# Sawdust collection systems



## macminn18 (Nov 11, 2020)

I am just starting to put together my "retirement" shop. it's a lean to on my pole barn. The space is 12 X 40. I plumbed it for a toilet and sink. Am thinking of walling off about 5 feet for the bathroom. Am also thinking of putting a suction unit in that walled off area.

I'm starting with a table saw, planer, router table, miter saw. Loooking for recommendations. I would rather pay more and get quality.

Do I jump right into one of the Oneida systems? What's best for running suction to the machines?


----------



## wapakfred (Jul 29, 2011)

Well, my choice wouldn't be Oneida but I would jump into a larger system from the getgo. I have a CV, but that's just my choice. As for ducting, I'm using 6" PVC all the way to the machine, but I would price both metal and PVC and then make sure whatever you pick is available locally. 6" thinwall PVC isn't always at the box store, and with metal most use snaplock but even then the fittings (especially wyes) can be hard to come by.


----------



## rwe2156 (May 7, 2014)

You'll have to research the cost/benefit to you of pvc vs. metal. For me its a no brainer PVC is by far cheaper. I bought my 6" pipe at a local commercial plumbing supply that allows OTC cash sales.

Looking at CFM's planers and jointer are not hard to collect. Band saws, table saws, miter saws are hardest, but somewhat depends on machine design.

If you can put the hardest to collect machines closest to the DC that helps. Exhausting outside helps a lot if your climate allows.

I'm with Fred, seems to me Oneida is over priced. I'm planning to upgrade my cobbled together system one day, and will go with Clear Vue.

That's a long, narrow shop, so if you can locate the DC more centrally, better.

I collect my miter saw & router table with a dedicated small wall type blower, exhausted outside. Really works well.
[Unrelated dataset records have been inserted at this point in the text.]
-- ==== Sys2Proof/Laws/Lawful.lean ====
section
/-!
SUPPORT. What every operation on the device keeps: for each, one lemma that the device's laws on feed capacity (R49), map
capacity (R68), part extents (R75), locations (R99) and the suspend stacks (R138) go on holding. An operation that
changes the element table and an entry's location in two moves is shown as a whole.
-/
namespace Sys2Proof.Machine

/-! ### The laws as simp reads them -/

@[simp] theorem Device.lawful_mk {intake : Intake} {ce : Ce} {xe : Xe} {feeds : Vector (Option Feed) 4} {map : SegMap}
    {media : Media} {changer : Changer} {drives : Vector Drive 4} {arb : Arbiter} {ru : RestoreUnit} {vu : VerifyUnit}
    {mu : Management} {link : Link} {agenda : List Task} {moment : Nat} :
    (Device.mk intake ce xe feeds map media changer drives arb ru vu mu link agenda moment).Lawful ↔
      LawsHold feeds map media.carts media.elems drives := Iff.rfl

@[simp] theorem Device.laws_hold {d : Device} (h : d.Lawful) :
    LawsHold d.feeds d.map d.media.carts d.media.elems d.drives := h

@[simp] theorem Feed.law_mk {state pool members departed drive cart assembly staging nextDseq flights returned held
    reservations stall estimate step upCount periodCount speedOut stops written spanFull suspending periodStart} :
    (Feed.mk state pool members departed drive cart assembly staging nextDseq flights returned held reservations stall
      estimate step upCount periodCount speedOut stops written spanFull suspending periodStart).Law ↔
      flights.length ≤ 4 ∧ flights.length + staging.length ≤ 68 := Iff.rfl

@[simp] theorem Feed.law_flights {x : Feed} (h : x.Law) : x.flights.length ≤ 4 := h.1
@[simp] theorem Feed.law_sum {x : Feed} (h : x.Law) : x.flights.length + x.staging.length ≤ 68 := h.2

@[simp] theorem reservationsOf_none : reservationsOf none = 0 := rfl
@[simp] theorem reservationsOf_some (x : Feed) : reservationsOf (some x) = x.reservations.length := rfl

theorem Device.lawful_foldl {α : Type} {g : Device → α → Device} (hg : ∀ d a, d.Lawful → (g d a).Lawful) (l : List α)
    {d : Device} (h : d.Lawful) : (l.foldl g d).Lawful := by
  induction l generalizing d with
  | nil => exact h
  | cons a l ih => exact ih (hg d a h)

/-! ### Operations that touch nothing of the laws -/

@[simp] theorem Device.modStream_lawful {d : Device} {c : StreamId} {g : Stream → Stream} (h : d.Lawful) :
    (d.modStream c g).Lawful := h
@[simp] theorem Device.post_lawful {d : Device} {t : Task} (h : d.Lawful) : (d.post t).Lawful := by
  unfold Device.post; split <;> exact h
@[simp] theorem Device.postAll_lawful {d : Device} {ts : List Task} (h : d.Lawful) : (d.postAll ts).Lawful :=
  Device.lawful_foldl (fun _ _ h => Device.post_lawful h) ts h
@[simp] theorem Device.setEvent_lawful {d : Device} {k : EventKind} {v : Option Event} (h : d.Lawful) :
    (d.setEvent k v).Lawful := h
@[simp] theorem Device.raise_lawful {d : Device} {k : EventKind} {a : EventArg} (h : d.Lawful) :
    (d.raise k a).Lawful := h
@[simp] theorem Device.emit_lawful {d : Device} {f : OutFrame} (h : d.Lawful) : (d.emit f).Lawful := h
@[simp] theorem Device.respond_lawful {d : Device} {tag : Tag} {st : Status} {is : List Item} (h : d.Lawful) :
    (d.respond tag st is).Lawful := h
@[simp] theorem Device.linkError_lawful {d : Device} (h : d.Lawful) : d.linkError.Lawful := h
@[simp] theorem Device.setGrants_lawful {d : Device} {r : RestoreId} {n : Nat} (h : d.Lawful) :
    (d.setGrants r n).Lawful := h
@[simp] theorem Device.modRestore_lawful {d : Device} {r : RestoreId} {g : Restore → Restore} (h : d.Lawful) :
    (d.modRestore r g).Lawful := h
@[simp] theorem Device.modPass_lawful {d : Device} {c : CartId} {g : Pass → Pass} (h : d.Lawful) :
    (d.modPass c g).Lawful := h
@[simp] theorem Device.removeEntry_lawful {d : Device} {c : CartId} (h : d.Lawful) : (d.removeEntry c).Lawful := h
@[simp] theorem Device.putEntry_lawful {d : Device} {e : VerifyEntry} (h : d.Lawful) : (d.putEntry e).Lawful := h
@[simp] theorem Device.modMove_lawful {d : Device} {id : Nat} {g : Move → Move} (h : d.Lawful) :
    (d.modMove id g).Lawful := h
@[simp] theorem Device.modClaim_lawful {d : Device} {order : Nat} {g : Claim → Claim} (h : d.Lawful) :
    (d.modClaim order g).Lawful := h
@[simp] theorem Device.removeClaim_lawful {d : Device} {order : Nat} (h : d.Lawful) :
    (d.removeClaim order).Lawful := h
@[simp] theorem Device.giveOrder_lawful {d : Device} {p : PickerState} {k : OrderKind} (h : d.Lawful) :
    (d.giveOrder p k).Lawful := h
@[simp] theorem Device.takeEntry_lawful {d : Device} (h : d.Lawful) : d.takeEntry.Lawful := h

/-! ### Drives (R138) -/

theorem Device.modDrive_stacks {d : Device} {i : DriveId} {g : Drive → Drive} (h : d.Lawful)
    (hg : StackLaw (d.drive i).stack → StackLaw (g (d.drive i)).stack) : (d.modDrive i g).Lawful :=
  { h with
    suspendStacks := fun j => by
      by_cases hj : i = j
      · subst hj; simpa [Device.modDrive] using hg (h.suspendStacks i)
      · have := h.suspendStacks j
        simpa [Device.modDrive, Vector.getElem_set, Fin.val_ne_of_ne hj] using this }

@[simp] theorem Device.modDrive_lawful {d : Device} {i : DriveId} {g : Drive → Drive} (h : d.Lawful)
    (hg : (g (d.drive i)).stack = (d.drive i).stack) : (d.modDrive i g).Lawful :=
  Device.modDrive_stacks h fun hs => hg ▸ hs

@[simp] theorem Device.issue_lawful {d : Device} {i : DriveId} {cmd : DriveCmd} (h : d.Lawful) : (d.issue i cmd).Lawful :=
  Device.modDrive_lawful h rfl
@[simp] theorem Device.setPhase_lawful {d : Device} {i : DriveId} {p : Phase} (h : d.Lawful) :
    (d.setPhase i p).Lawful := Device.modDrive_lawful h rfl
@[simp] theorem Device.setDrive_lawful {d : Device} {i : DriveId} {s : DriveState} {p : Phase} (h : d.Lawful) :
    (d.setDrive i s p).Lawful := Device.modDrive_lawful h rfl

theorem StackLaw.nil : StackLaw [] := ⟨Nat.zero_le _, fun _ h => nomatch h⟩

theorem StackLaw.sublist {l m : List Context} (h : StackLaw l) (hs : m.Sublist l) : StackLaw m := by
  refine ⟨Nat.le_trans hs.length_le h.1, fun k hk => ?_⟩
  cases m with
  | nil => cases hk
  | cons a m =>
    cases l with
    | nil => cases hs
    | cons b l =>
      refine h.2 k ?_
      have : m.Sublist l := by cases hs with
        | cons _ hs => exact (List.sublist_cons_self a m).trans hs
        | cons_cons _ hs => exact hs
      exact this.subset hk

theorem StackLaw.push {l : List Context} {k : Context} (h : StackLaw l) (hl : l.length < 2)
    (hk : k.work.isFeed = false ∨ l = []) : StackLaw (l ++ [k]) := by
  refine ⟨by simp [Config.stackDepth]; omega, fun x hx => ?_⟩
  cases l with
  | nil => simp at hx
  | cons a l =>
    rcases List.mem_append.mp (by simpa using hx : x ∈ l ++ [k]) with hx | hx
    · exact h.2 x hx
    · rcases hk with hk | hk
      · simp at hx; subst hx; exact hk
      · cases hk

/-! ### Feeds and reservations (R49, R68) -/

theorem Device.feed_law {d : Device} (h : d.Lawful) {f : FeedId} {x : Feed} (hx : d.feed f = some x) : x.Law :=
  h.feedCapacity f x hx

/-- The reservation count with one feed's reservations changed. -/
theorem reservations_set {feeds : Vector (Option Feed) 4} {f : FeedId} {v : Option Feed} {n : Nat}
    (h : n = reservationsOf feeds[0] + reservationsOf feeds[1] + reservationsOf feeds[2] + reservationsOf feeds[3]) :
    reservationsOf (feeds.set f v)[0] + reservationsOf (feeds.set f v)[1] + reservationsOf (feeds.set f v)[2]
      + reservationsOf (feeds.set f v)[3] + reservationsOf feeds[f] = n + reservationsOf v := by
  subst h
  match f with
  | 0 | 1 | 2 | 3 => simp; omega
I bring this up, b/c for what you're going to pay, would it be more efficient to have 2 or 3 wall units?


----------



## macminn18 (Nov 11, 2020)

Thanks for those replies. My plan is to put the unit in the pole building/shop shared wall. The pole section is 40 X 72, so plenty of fresh air in there!


----------



## misbeshavings (Feb 28, 2011)

Late to the party, but if you are starting fresh, pour a 2'x2' or 3'x3' slab outside the exterior wall near the center of your shop, and build a closet for your DC. The closet keeps the noise outside, protects your investment, and takes up no valuable floor space. And hurt once - put in a decent cyclone, with the biggest HP you can reasonably afford.


----------



## Redoak49 (Dec 15, 2012)

I spend a lot of time in my shop and as I get older am less tolerant of dust. I put in a 5 hp Oneida with DWV PVC piping. I have no regrets spending that money. I also have a Jet ajr cleaner.


----------